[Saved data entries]
----
-- ==== Sys2Proof/Laws/Memory.lean ====
section
/-!
SUPPORT. The storage arrays: a byte read after a write, the canonical form, and that every operation over them keeps
it.
-/

namespace Sys2Proof.Machine

/-! ## Bytes -/

@[simp] theorem State.byteAt_setByte_self (s : State) (k : Nat) (b : Byte) : (s.setByte k b).byteAt k = b :=
  SMap.get_put_self _ _ _ _

theorem State.byteAt_setByte_ne (s : State) (k j : Nat) (b : Byte) (h : j ≠ k) : (s.setByte k b).byteAt j = s.byteAt j :=
  SMap.get_put_ne _ _ _ _ _ _ h

/-! ## The canonical form -/

/-- The storage arrays of `s` are in canonical form. -/
abbrev State.MemWf (s : State) : Prop := Memory.wf s.mem = true

/-- A change that leaves the arrays alone keeps their form. -/
theorem State.memWf_of_mem {s t : State} (h : t.mem = s.mem) (hw : s.MemWf) : t.MemWf := by
  unfold State.MemWf; rw [h]; exact hw

theorem State.EventFrame.mem {s t : State} (h : s.EventFrame t) : t.mem = s.mem := by rw [h]

theorem State.memWf_setByte (s : State) (k : Nat) (b : Byte) (h : s.MemWf) : (s.setByte k b).MemWf :=
  SMap.wf_put _ _ _ _ h

theorem State.memWf_loseStore (s : State) (lo hi : Nat) (h : s.MemWf) : (s.loseStore lo hi).MemWf :=
  SMap.wf_eraseRange _ _ _ _ h

theorem State.memWf_foldl {β : Type} (f : State → β → State) (l : List β) (s : State)
    (h : ∀ s x, s.MemWf → (f s x).MemWf) (hs : s.MemWf) : (l.foldl f s).MemWf := by
  induction l generalizing s with
  | nil => exact hs
  | cons x r ih => exact ih (f s x) (h s x hs)

theorem State.memWf_rawWrite (s : State) (pl : Place) (k d c : Nat) (h : s.MemWf) : (s.rawWrite pl k d c).MemWf := by
  have h4 := State.memWf_setByte _ (k + 3) (BitVec.ofNat 8 (d / 2 ^ 24)) (State.memWf_setByte _ (k + 2) (BitVec.ofNat 8 (d / 2 ^ 16))
    (State.memWf_setByte _ (k + 1) (BitVec.ofNat 8 (d / 2 ^ 8)) (s.memWf_setByte k (BitVec.ofNat 8 d) h)))
  unfold State.rawWrite
  split <;> exact State.memWf_of_mem (by rfl) h4

/-- A raw read changes only the counter of free values. -/
theorem State.rawRead_mem (s : State) (pl : Place) (k : Nat) : (s.rawRead pl k).1.mem = s.mem := by
  unfold State.rawRead
  split
  · dsimp only; split <;> rfl
  · rfl

theorem State.hardError_mem (s : State) (pl : Place) (loc : Nat) : (s.hardError pl loc).mem = s.mem := by
  unfold State.hardError
  split
  · rfl
  · exact (((((State.EventFrame.refl s).satF _ _ _).setF _ _ _).pulse _).mem :)

theorem State.track_mem (s : State) (pl : Place) (loc : Nat) (w : Bool) : (s.track pl loc w).mem = s.mem := by
  have hw (a : Nat) (v : Word) : (s.wr a v).mem = s.mem := rfl
  unfold State.track
  extract_lets b
  split
  · rfl
  · split
    · extract_lets n
      split
      · split <;> exact hw _ _
      · split
        · split
          · exact (State.hardError_mem _ _ _).trans (hw _ _)
          · exact hw _ _
        · rfl
    · split
      · exact State.satF_mem _ _ _ _
      · exact hw _ _

theorem State.found_mem (s : State) (pl : Place) (o : Nat) (x : Decoded) (d c : Nat) (w : Bool) :
    (s.found pl o x d c w).mem = s.mem := by
  unfold State.found
  split
  · rw [State.track_mem]; exact ((State.EventFrame.refl _).logErr _ _ _ _).mem
  · split
    · exact ((State.EventFrame.refl _).logErr _ _ _ _).mem
    · rfl

/-- Reading a word never changes a stored byte. -/
theorem State.readWord_mem (s : State) (pl : Place) (i : Nat) : (s.readWord pl i).1.mem = s.mem := by
  unfold State.readWord
  split
  · rfl
  · split
    · rfl
    · dsimp only; rw [State.found_mem, State.rawRead_mem]

theorem State.readWords_mem (s : State) (pl : Place) (i n : Nat) : (s.readWords pl i n).1.mem = s.mem := by
  induction n generalizing s i with
  | zero => rfl
  | succ n ih => unfold State.readWords; dsimp only; rw [ih, State.readWord_mem]

/-- Reading bytes of a line never changes a stored byte. -/
theorem State.readLine_mem (s : State) (pl : Place) (o n : Nat) : (s.readLine pl o n).1.mem = s.mem := by
  unfold State.readLine; dsimp only; rw [State.readWords_mem]

theorem State.memWf_openLine (s : State) (pl : Place) (h : s.MemWf) : (s.openLine pl).MemWf := by
  unfold State.openLine
  split
  · split
    · extract_lets k u
      have hu : u.MemWf := State.memWf_foldl _ _ _ (fun s x hs => s.memWf_rawWrite _ _ _ _ hs) h
      clear_value u
      exact hu
    · exact h
  · exact h

theorem State.memWf_writeWord (s : State) (pl : Place) (i : Nat) (bs : List (Option Byte)) (p : Bool) (h : s.MemWf) :
    (s.writeWord pl i bs p).MemWf := by
  have ho := s.memWf_openLine pl h
  unfold State.writeWord
  split
  · exact h
  · dsimp only
    split
    · exact State.memWf_rawWrite _ _ _ _ _ ho
    · have hr : ((s.openLine pl).rawRead pl ((s.openLine pl).storeAt pl + 4 * i)).1.MemWf :=
        State.memWf_of_mem (State.rawRead_mem _ _ _) ho
      split
      · exact State.memWf_rawWrite _ _ _ _ _ hr
      · exact State.memWf_rawWrite _ _ _ _ _ (State.memWf_of_mem (State.found_mem _ _ _ _ _ _ _) hr)

/-- A write to a line keeps the canonical form. -/
theorem State.memWf_writeLine (s : State) (pl : Place) (o : Nat) (bs : List Byte) (pz : List Bool) (h : s.MemWf) :
    (s.writeLine pl o bs pz).MemWf :=
  State.memWf_foldl _ _ _ (fun s j hs => s.memWf_writeWord _ _ _ _ hs) h

/-- The storage arrays after reset list nothing. -/
theorem State.reset_memWf : State.reset.MemWf := rfl

end Sys2Proof.Machine
end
----
> [EXERCISE REQUIREMENTS] Return all lines from the entries that contain the string "with".

> [EXERCISE SOLUTION]
  induction l generalizing s with
  induction n generalizing s i with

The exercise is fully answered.